Supplied records.
-- ==== Sys2Proof/Machine/Sch.lean ====
section
/-! DEFINITION. Queues, admission and the line scheduler (R208-R223, R227-R229), and the bank copies of the
bound tables (R239). -/

namespace Sys2Proof.Machine

/-! Tables and their errors (R228, R229). -/

/-- Is an entry of a table of R229 free of an uncorrectable error? -/
def Dev.schGood (d : Dev) (sel idx : Nat) : Bool := !d.sch.bad.contains (sel, idx)

/-- Is an entry valid, an entry with an uncorrectable error being treated as VALID = 0 (R228)? -/
def Dev.schValid (d : Dev) (sel idx : Nat) : Bool := d.tf sel idx 0 31 31 = 1 && d.schGood sel idx

/-- The class plane of a class (R217): Express, Assured, Standard and Bulk. -/
def planeOf (c : Nat) : Nat := min c 2

/-- Number of ones among the low `i` bits of a mask. -/
def popBelow (m i : Nat) : Nat := ((List.range i).filter (fun k => bit m k)).length

/-- The place of a queue in the scheduling tree (R218). -/
structure Path where
  s : Nat := 0
  q : Nat := 0
  cls : Nat := 0
  node : Nat := 0
  sub : Nat := 0
  deriving DecidableEq, Repr

/-- The path of queue `q` of slice `s`, where each entry on it is valid, with its line port. -/
def Dev.pathOf (d : Dev) (s q : Nat) : Option (Path × Nat) :=
  let node := d.tf (0x70 + s) q 0 10 0
  let sub := d.tf (0x78 + s) node 0 25 16
  let p := d.tf (0x70 + s) q 0 28 24
  if d.schValid (0x70 + s) q && d.schValid (0x78 + s) node && d.schValid (0x80 + s) sub &&
      d.tf (0x80 + s) sub 0 28 24 = p && d.schGood 0x88 p
  then some (⟨s, q, d.tf (0x70 + s) q 0 30 29, node, sub⟩, p) else none

/-- Frames of queue `q` of slice `s`, oldest first. -/
def Dev.queue (d : Dev) (s q : Nat) : List Frame := SMap.get [] d.sch.q (s * 2 ^ 13 + q)

/-- The queues of a port and plane that hold frames, in rising order of slice and queue. -/
def Dev.livePaths (d : Dev) (p plane : Nat) : List Path :=
  d.sch.q.filterMap fun e =>
    match d.pathOf (e.1 / 2 ^ 13) (e.1 % 2 ^ 13) with
    | some (x, port) => if port = p && planeOf x.cls = plane && !e.2.isEmpty then some x else none
    | none => none

/-! Encryption-aware length (R213, R214). -/

/-- Does a transmit position add the merge shim (R135)? -/
def Dev.txShim (d : Dev) (t : TxPos) : Bool := !d.fMode t.lport || (t.suite = 1 && !t.ssciSrc)

/-- ELEN of a frame of `len` bytes with FCS (R213). -/
def elenOf (fmode shim : Bool) (len : Nat) : Nat :=
  if fmode then len + (if shim then 60 else 52)
  else ((len + 36 + 7) / 8 * 8 * 256 + 254) / 255

/-- ELEN of a queued frame now (R214). -/
def Dev.frameElen (d : Dev) (f : Frame) : Nat :=
  let shim := match d.txLive f.slice f.txEntry with
    | some p => d.txShim (d.tx f.slice f.txEntry p)
    | none => true
  elenOf (d.fMode f.lport) shim (f.data.length + 4)

/-- Replace a queue; a frame that becomes its head takes its ELEN (R214). -/
def Dev.setQueue (d : Dev) (s q : Nat) (fs : List Frame) : Dev :=
  let fs := match fs with
    | f :: r => (if f.elen = 0 then { f with elen := d.frameElen f } else f) :: r
    | [] => []
  { d with sch := { d.sch with q := SMap.set [] d.sch.q (s * 2 ^ 13 + q) fs } }

/-! Scheduling state (R219-R222). -/

/-- Where a node has its state: level 0 the port, 1 subscriber, 2 service, 3 queue. -/
def nodeKey (port plane level s i : Nat) : Nat := (((port * 4 + plane) * 4 + level) * 8 + s) * 2 ^ 13 + i
def Dev.nd (d : Dev) (k : Nat) : NodeSt := SMap.get {} d.sch.node k
def Dev.setNd (d : Dev) (k : Nat) (v : NodeSt) : Dev := { d with sch := { d.sch with node := SMap.set {} d.sch.node k v } }

/-- The parent's key, the child's key and the child's number at each level of a path. -/
def levelKeys (port plane : Nat) (x : Path) : Nat → Nat × Nat × Nat
  | 1 => (nodeKey port plane 0 0 0, nodeKey port plane 1 x.s x.sub, x.s * 2 ^ 13 + x.sub)
  | 2 => (nodeKey port plane 1 x.s x.sub, nodeKey port plane 2 x.s x.node, x.node)
  | _ => (nodeKey port plane 2 x.s x.node, nodeKey port plane 3 x.s x.q, x.q)

/-- Does a level use the deficit rule (R219)? -/
def Dev.deficit (d : Dev) (port level : Nat) : Bool := 2 ≤ level && d.tf 0x88 port 0 31 31 = 1

/-- QUANTUM_UNIT within its range (R221). -/
def Dev.quantumUnit (d : Dev) (port : Nat) : Nat := max 16384 (min 1048575 (d.tf 0x88 port 0 19 0))

/-- The weight of a child (R218); 0 acts as 1. -/
def Dev.weight (d : Dev) (x : Path) (level : Nat) : Nat :=
  max 1 (match level with
    | 1 => d.tf (0x80 + x.s) x.sub 0 11 0
    | 2 => d.tf (0x78 + x.s) x.node 0 11 0
    | _ => match x.cls with
      | 2 => d.tf (0x78 + x.s) x.node 1 11 0
      | 3 => d.tf (0x78 + x.s) x.node 1 27 16
      | _ => 1)

/-- on_wake of a child at a level (R219, R221). -/
def Dev.wakeAt (d : Dev) (port plane : Nat) (x : Path) (level : Nat) : Dev :=
  let k := levelKeys port plane x level
  let n := d.nd k.1
  let c := d.nd k.2.1
  if d.deficit port level then
    (d.setNd k.2.1 { c with d := 0 }).setNd k.1 { n with list := n.list.erase k.2.2 ++ [k.2.2] }
  else
    let dv := (n.v + 2 ^ 64 - c.vIdle) % 2 ^ 64
    d.setNd k.2.1 { c with s := (n.v + (c.lead - dv)) % 2 ^ 64 }

/-- A child goes idle without a dequeue: it keeps the lead of its start tag. -/
def Dev.idleAt (d : Dev) (port plane : Nat) (x : Path) (level : Nat) : Dev :=
  let k := levelKeys port plane x level
  let n := d.nd k.1
  let c := d.nd k.2.1
  if d.deficit port level then
    (d.setNd k.2.1 { c with d := 0 }).setNd k.1 { n with list := n.list.erase k.2.2, cur := if n.cur = some k.2.2 then none else n.cur }
  else d.setNd k.2.1 { c with lead := (signed 64 ((c.s + 2 ^ 64 - n.v) % 2 ^ 64)).toNat, vIdle := n.v }

/-- Has a child of the given level on this path frames in the plane? -/
def Dev.hasFrames (d : Dev) (port plane : Nat) (x : Path) (level : Nat) : Bool :=
  (d.livePaths port plane).any fun y =>
    y.s = x.s && (match level with
      | 1 => y.sub = x.sub
      | 2 => y.node = x.node
      | _ => y.q = x.q)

Activity. Would you please copy, word for word, everything above from the line containing "x.s x.q, x.q)" down to the line containing "def Dev.quantumUnit (d", those two lines included?

Written answer.
  | _ => (nodeKey port plane 2 x.s x.node, nodeKey port plane 3 x.s x.q, x.q)

/-- Does a level use the deficit rule (R219)? -/
def Dev.deficit (d : Dev) (port level : Nat) : Bool := 2 ≤ level && d.tf 0x88 port 0 31 31 = 1

/-- QUANTUM_UNIT within its range (R221). -/
def Dev.quantumUnit (d : Dev) (port : Nat) : Nat := max 16384 (min 1048575 (d.tf 0x88 port 0 19 0))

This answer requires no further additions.